Files
helia/README.md
Santiago Martinez-Avial 97b7a15977 WIP
2025-12-19 20:13:00 +01:00

2.7 KiB

Helia

Agentic Interview Framework for ingesting, analyzing, and querying transcript data.

Project Structure

src/helia/
├── agent/
│   └── workflow.py      # LangGraph agent workflow
├── analysis/
│   └── extractor.py     # LLM metadata extraction
├── graph/
│   ├── loader.py        # Neo4j data loading
│   └── schema.py        # Pydantic graph models
├── ingestion/
│   └── parser.py        # Transcript parsing logic
└── main.py              # CLI entry point

Data Flow

graph TD
    A[Transcript File<br/>TSV/TXT] -->|TranscriptParser| B(Utterance Objects)
    B -->|MetadataExtractor<br/>+ OpenAI LLM| C(Enriched UtteranceNodes)
    C -->|GraphLoader| D[(Neo4j Database)]
    E[User Question] -->|LangGraph Agent| F{Router}
    F -->|Graph Tool| D
    F -->|Vector Tool| G[(Vector Store)]
    D --> H[Context]
    G --> H
    H -->|Synthesizer| I[Answer]
  1. Ingestion: TranscriptParser reads TSV/txt files into Utterance objects.
  2. Analysis: MetadataExtractor enriches utterances with sentiment and tone using LLMs.
  3. Graph: GraphLoader pushes nodes and relationships to Neo4j database.
  4. Agent: ReAct workflow queries graph/vector data to answer user questions.

Implemented Features

  • Parse DAIC-WOZ transcripts and simple text formats.
  • Extract metadata (sentiment, tone, speech acts) via OpenAI.
  • Load Utterance and Speaker nodes into Neo4j.
  • Run basic LangGraph agent with planner and router.

Roadmap

  • Add robust error handling for LLM API failures.
  • Implement real graph_tool and vector_tool logic.
  • Enhance agent planning capabilities.
  • Add comprehensive test suite.

Installation

Install the package using uv.

uv pip install helia

Quick Start

Run the agent directly from the command line.
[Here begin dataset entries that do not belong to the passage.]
-- ==== Sys2Proof/Machine/Mailbox.lean ====
section
/-! DEFINITION. How Gwynique carries a taken command out (spec/12_mailbox_commands.md R227 to R231): the order in which
its status is decided, and write-ahead. -/

namespace Sys2Proof.Machine

/-- A field of PARAMS by its descriptor offset. -/
def Taken.p (t : Taken) (off k : Nat) : Nat := rdLE t.params (off - 24) k
def Taken.flag (t : Taken) (n : Nat) : Bool := t.flags.testBit n

/-- A time field T: second and nanosecond; BAD_FIELD where NS30 is a second or more. -/
def Taken.sec (t : Taken) (off : Nat) : Nat := t.p off 6
def Taken.ns (t : Taken) (off : Nat) : Nat := t.p (off + 8) 4
def Taken.badTime (t : Taken) (off : Nat) : Bool := decide (1000000000 ≤ t.ns off)

/-- The opcode's row runs: session `q` has taken a command with this opcode and nothing holds it. -/
def State.taken? (s : State) (q op : Nat) : Option Taken :=
  match s.sess? q with
  | none => none
  | some x =>
    match x.taken with
    | some t => if t.op = op ∧ t.phase = .ready ∧ s.serves then some t else none
    | none => none

/-- A hub core reads the command it runs from working SRAM over the matrix (R313, R318): bad check bits assert HSRAM, whose contained
action is a warm reset once the commands taken have completed, or HBUS. -/
def State.cmdParity (s : State) (q : Nat) : State :=
  let s := if s.checkBad 0xA0 q then
      let s := s.checkClear 0xA0 q
      (if s.classFor 0xA0 = 1 then s.beginWarm else s).assertFault 0xA0 { access := 0, master := 0, addr := 64 * q } false
    else s
  if s.checkBad 0xA2 q then (s.checkClear 0xA2 q).assertFault 0xA2 { access := 0, master := 0, addr := 64 * q } false else s

/-- The row of a command of session `q`, where its turn has come. -/
def State.runCmd (s : State) (q op : Nat) (f : State → Taken → State) : State :=
  match s.taken? q op with
  | some t => f (s.cmdParity q) t
  | none => s

/-- The taken command moves to another phase. -/
def State.setPhase (s : State) (q : Nat) (p : Phase) : State :=
  s.onSess q fun x => { x with taken := x.taken.map fun t => { t with phase := p } }

/-- A command refused; LEDGER_FULL counts. -/
def State.refuse (s : State) (q status : Nat) : State :=
  (if status = stLedger then s.ledgerRefused else s).complete q status []

/-- What any command needs before its own codes: roles, a capability bit, fields, a buffer that was read. -/
structure Needs where
  roles : List Nat := [1]
  bit : Option Nat := none
  denied : Bool := false
  bad : Bool := false
  reads : Bool := false

/-- A buffer of an Ethernet session that reaches past its bulk window (R225). -/
def State.pastBulk (s : State) (q : Nat) (addr len : Nat) : Bool :=
  decide (2 ≤ s.sessCarrier q) && len != 0 && decide (524288 < addr + len)

/-- UNIT_ABSENT, DENIED, BAD_FIELD, DMA_ERROR in that order (R226). -/
def State.preStatus (s : State) (q : Nat) (t : Taken) (n : Needs) : Nat :=
  let lacks := match n.bit with | some b => !t.mask.testBit b | none => false
  firstStatus [
    (s.lacksUnit t.op, stUnit), (!n.roles.contains t.role || lacks || n.denied, stDenied),
    (n.bad || s.pastBulk q t.bufAddr t.bufLen, stField), (n.reads && t.bufLen != 0 && !t.bufOk, stDma)]

/-- A command that acts at once: its status in the order of R226 and R229, and what it does where that is OK. -/
def State.actCmd (s : State) (q op : Nat) (needs : State → Taken → Needs) (own : State → Taken → Nat) (entries : Nat)
    (act : State → Taken → State) : State :=
  s.runCmd q op fun s t =>
    let pre := s.preStatus q t (needs s t)
    if pre ≠ 0 then s.refuse q pre
    else if own s t ≠ 0 then s.refuse q (own s t)
    else if entries ≠ 0 ∧ !s.boot.recovery ∧ s.ledgerRoom entries = false then s.refuse q stLedger
    else act s t

/-- The standby's acknowledgement of a command, or its acceptance where nobody is asked: the tick from which leads are
measured, and the tick of T_make that the standby formed for a NOW commit. -/
structure Ack where
  tick : Nat
  make : Option Nat
  deriving DecidableEq, Repr

/-- A write-ahead command: what it needs, its own codes (none = before the acknowledgement), the ledger entries it takes,
its transaction, whether it acts on this module alone, and its effect. -/
structure Ahead where
  op : Nat
  needs : State → Nat → Taken → Needs
  own : State → Nat → Taken → Option Ack → Nat
  entries : Nat
  isLocal : State → Nat → Taken → Bool
  txn : State → Nat → Taken → Nat × List Nat
  act : State → Nat → Taken → Ack → State

/-- A write-ahead command as it is taken (R229, R231). -/
def State.aheadCmd (s : State) (q : Nat) (c : Ahead) : State :=
  s.runCmd q c.op fun s t =>
    let pre := s.preStatus q t (c.needs s q t)
    let alone := c.isLocal s q t
    let waits := s.pairMode && !alone
    let now : Ack := ⟨s.tick, none⟩
    let own := c.own s q t (if waits then none else some now)
    if pre ≠ 0 then s.refuse q pre
    else if s.role = 2 ∧ alone = false then s.refuse q stNotActive
    else if own ≠ 0 then s.refuse q own
    else if c.entries ≠ 0 ∧ s.ledgerRoom c.entries = false then s.refuse q stLedger
    else if waits = false then c.act s q t now
    else if s.linkUp = false then s.refuse q stNoAck
    else
      let x := c.txn s q t
      (s.sendTxn x.1 x.2 forSession q).setPhase q .acking

/-- A write-ahead command whose acknowledgement has come: carried out, or refused with a VOID (R298, R299). -/
def State.aheadAck (s : State) (q : Nat) (c : Ahead) (a : Ack) (tseq : Nat) : State :=
  match s.sess? q with
  | none => s.sendVoid tseq
  | some x =>
    match x.taken with
    | none => s.sendVoid tseq
    | some t =>
      let own := c.own s q t (some a)
      if own ≠ 0 then (s.sendVoid tseq).refuse q own
      else if c.entries ≠ 0 ∧ s.ledgerRoom c.entries = false then (s.sendVoid tseq).refuse q stLedger
      else c.act s q t a

end Sys2Proof.Machine
end

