/-! ## Takeover (R301, R304, R305) -/

/-- SWARM: the partner is silent and does not own, and the standby may take over. -/
def swarm (s : State) : State :=
  if s.pairOn && s.role == 2 && !s.aliveOk && !s.ownIn && s.mayTakeOver then
    let s := s.dropPartials.applyStaged fun _ => true
    let gap := match s.pair.lastEdge with | some t => (s.tick - t) * 8 / 5 | none => 0xffffffff
    let s := s.becomeActive 1 gap
    let s := (s.pushCap 7 0).count Adr.PAIR_STAT Fl.PAIR_STAT_TAKEOVERS 1
    let s := (s.pair.shadows.map Prod.fst).foldl (fun s n => s.seamQueue n) s
    s.setPair { s.pair with resumeFrom := some s.tick, staged := [], syncing := false, silentPosted := false }
  else s

def execSwarm (s : State) : Host.Outcome State Fault Refusal := .next (swarm s)

/-- RESUME_WIN in ticks. -/
def State.resumeTicks (s : State) : Nat := msTicks (1000 * max 1 (s.get Adr.PAIR_CFG Fl.PAIR_CFG_RESUME_WIN))

/-- RESUME_WIN_EXPIRY: shadows still unbound are closed. -/
def resumeWinExpiry (s : State) : State :=
  match s.pair.resumeFrom with
  | some t =>
    if s.gwqRuns && decide (t + s.resumeTicks ≤ s.tick) then
      let s := s.pair.shadows.foldl (fun s e => s.logShadowClose e.1 e.2.role 2) s
      s.setPair { s.pair with resumeFrom := none }
    else s
  | none => s

def execResumeWinExpiry (s : State) : Host.Outcome State Fault Refusal := .next (resumeWinExpiry s)

end Sys2Proof.Machine
end

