-- ==== Sys2Proof/Certificates/Slice0/Obligations.lean ====
section
/-! DEFINITION. The statements for the provers: what each command does, what it leaves, and what every step keeps. -/

open Sys2Proof Sys2Proof.Machine

/-! ## Pilots, power monitors (spec/02_switch_fabric.md) -/

/-- R37, R38. A SWITCH written to PILOT_CTL waits for the end of its tick, after a drop found on that tick, and changes nothing
else. There, in AUTO with the other pilot OK, it changes SEL, counts SW_COUNT, opens a switch window of 20 µs (12,500 ticks) and
ends a NO_PILOT span; towards a pilot that is not OK, or with MODE forcing one, it only sets SEL_REFUSED. -/
def Obligations.PilotSwitchIsTakenOrRefused : Prop :=
  ∀ s : State, s.regsWf = true → s.bridgeOn = true →
    (∃ t, exec .pilotSwitch s = .next t ∧ t.ctl.pilot.switch = true ∧ t.regs = s.regs ∧ t.led = s.led ∧ t.host = s.host
      ∧ t.ctl.lanes = s.ctl.lanes ∧ t.ctl.pilot.windowEnd = s.ctl.pilot.windowEnd ∧ t.tick = s.tick)
    ∧ (s.boot.porLow = false → s.boot.dead = false → exec .spineTick s = exec .spineTick s.takeSwitch)
    ∧ (s.ctl.pilot.switch = false → s.takeSwitch = s)
    ∧ (s.ctl.pilot.switch = true → s.forcedPilot = none → s.pilotIsOk (!s.pilotSel) = true →
      let t := s.takeSwitch
      t.pilotSel = !s.pilotSel ∧ t.noPilot = false ∧ t.switching = true ∧ t.ctl.pilot.switch = false
        ∧ t.get Adr.PILOT_STAT Fl.PILOT_STAT_SW_COUNT = min 65535 (s.get Adr.PILOT_STAT Fl.PILOT_STAT_SW_COUNT + 1)
        ∧ t.ctl.pilot.windowEnd = some (s.tick + 12500)
        ∧ t.flag Adr.PILOT_STAT Fl.PILOT_STAT_SEL_REFUSED = s.flag Adr.PILOT_STAT Fl.PILOT_STAT_SEL_REFUSED
        ∧ t.flag Adr.PILOT_STAT Fl.PILOT_STAT_FALLBACK = s.flag Adr.PILOT_STAT Fl.PILOT_STAT_FALLBACK
        ∧ (∀ a, a ≠ Adr.PILOT_STAT → a ≠ Adr.FLT_SRC 0xB9 → t.rd a = s.rd a) ∧ t.led = s.led ∧ t.host = s.host)
    ∧ (s.ctl.pilot.switch = true → (s.forcedPilot ≠ none ∨ s.pilotIsOk (!s.pilotSel) = false) →
      let t := s.takeSwitch
      t.flag Adr.PILOT_STAT Fl.PILOT_STAT_SEL_REFUSED = true
        ∧ t.pilotSel = s.pilotSel ∧ t.noPilot = s.noPilot ∧ t.switching = s.switching
        ∧ (∀ a, a ≠ Adr.PILOT_STAT → t.rd a = s.rd a)
        ∧ t.ctl = { s.ctl with pilot := { s.ctl.pilot with switch := false } } ∧ t.led = s.led ∧ t.host = s.host)
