-- ==== Sys2Proof/Laws/KeepCounters.lean ====
section
/-! SUPPORT. What the functions of Machine/Counters.lean keep: variant, queue of commands, register file in canonical form,
ledger chain. -/

namespace Sys2Proof.Machine

theorem State.hubEvent_kept {s₀ s : State} (h : Kept s₀ s) (ev : ℕ) (n : ℕ) :
    Kept s₀ (s.hubEvent ev n) := by
  unfold State.hubEvent
  repeat' first
    | with_reducible assumption
    | with_reducible apply State.putPair_kept
    | with_reducible apply State.putFlag_kept
    | with_reducible apply foldl_kept
    | intro _ _ _
    | with_reducible apply ite_kept

theorem State.notice_kept {s₀ s : State} (h : Kept s₀ s) (c : ℕ) :
    Kept s₀ (s.notice c) := by
  unfold State.notice
  repeat' first
    | with_reducible assumption
    | with_reducible apply State.put_kept
    | simp only [Kept.with_iff]

theorem State.combEvent_kept {s₀ s : State} (h : Kept s₀ s) (c : ℕ) (ev : ℕ) (n : ℕ) :
    Kept s₀ (s.combEvent c ev n) := by
  unfold State.combEvent
  repeat' first
    | with_reducible assumption
    | with_reducible apply State.notice_kept
    | with_reducible apply State.put_kept
    | with_reducible apply State.putFlag_kept
    | with_reducible apply foldl_kept
    | intro _ _ _
    | with_reducible apply ite_kept
    | split

theorem State.combsEvent_kept {s₀ s : State} (h : Kept s₀ s) (cs : List ℕ) (ev : ℕ) (n : ℕ) :
    Kept s₀ (s.combsEvent cs ev n) := by
  unfold State.combsEvent
  repeat' first
    | with_reducible assumption
    | with_reducible apply State.combEvent_kept
    | with_reducible apply foldl_kept
    | intro _ _ _

theorem State.setEng_kept {s₀ s : State} (h : Kept s₀ s) (c : ℕ) (x : Eng) :
    Kept s₀ (s.setEng c x) := by
  unfold State.setEng
  repeat' first
    | with_reducible assumption
    | simp only [Kept.with_iff]
    | simp only [Kept.with_ctl_iff]

end Sys2Proof.Machine
end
export OPENAI_API_KEY=sk-...
export NEO4J_URI=bolt://localhost:7687
export NEO4J_PASSWORD=password

python -m helia.main "How many interruptions occurred?"

Usage

Parse a transcript file programmatically.

from helia.ingestion.parser import TranscriptParser
from pathlib import Path

parser = TranscriptParser()
utterances = parser.parse(Path("transcript.tsv"))

Extract metadata from utterances.

from helia.analysis.extractor import MetadataExtractor

extractor = MetadataExtractor()
nodes = extractor.extract(utterances)

Load data into Neo4j.

from helia.graph.loader import GraphLoader

loader = GraphLoader()
loader.connect()
loader.load_utterances(nodes)
loader.close()

Contributing

Fork the project and submit a pull request.

License

This project is available as open source under the terms of the MIT License.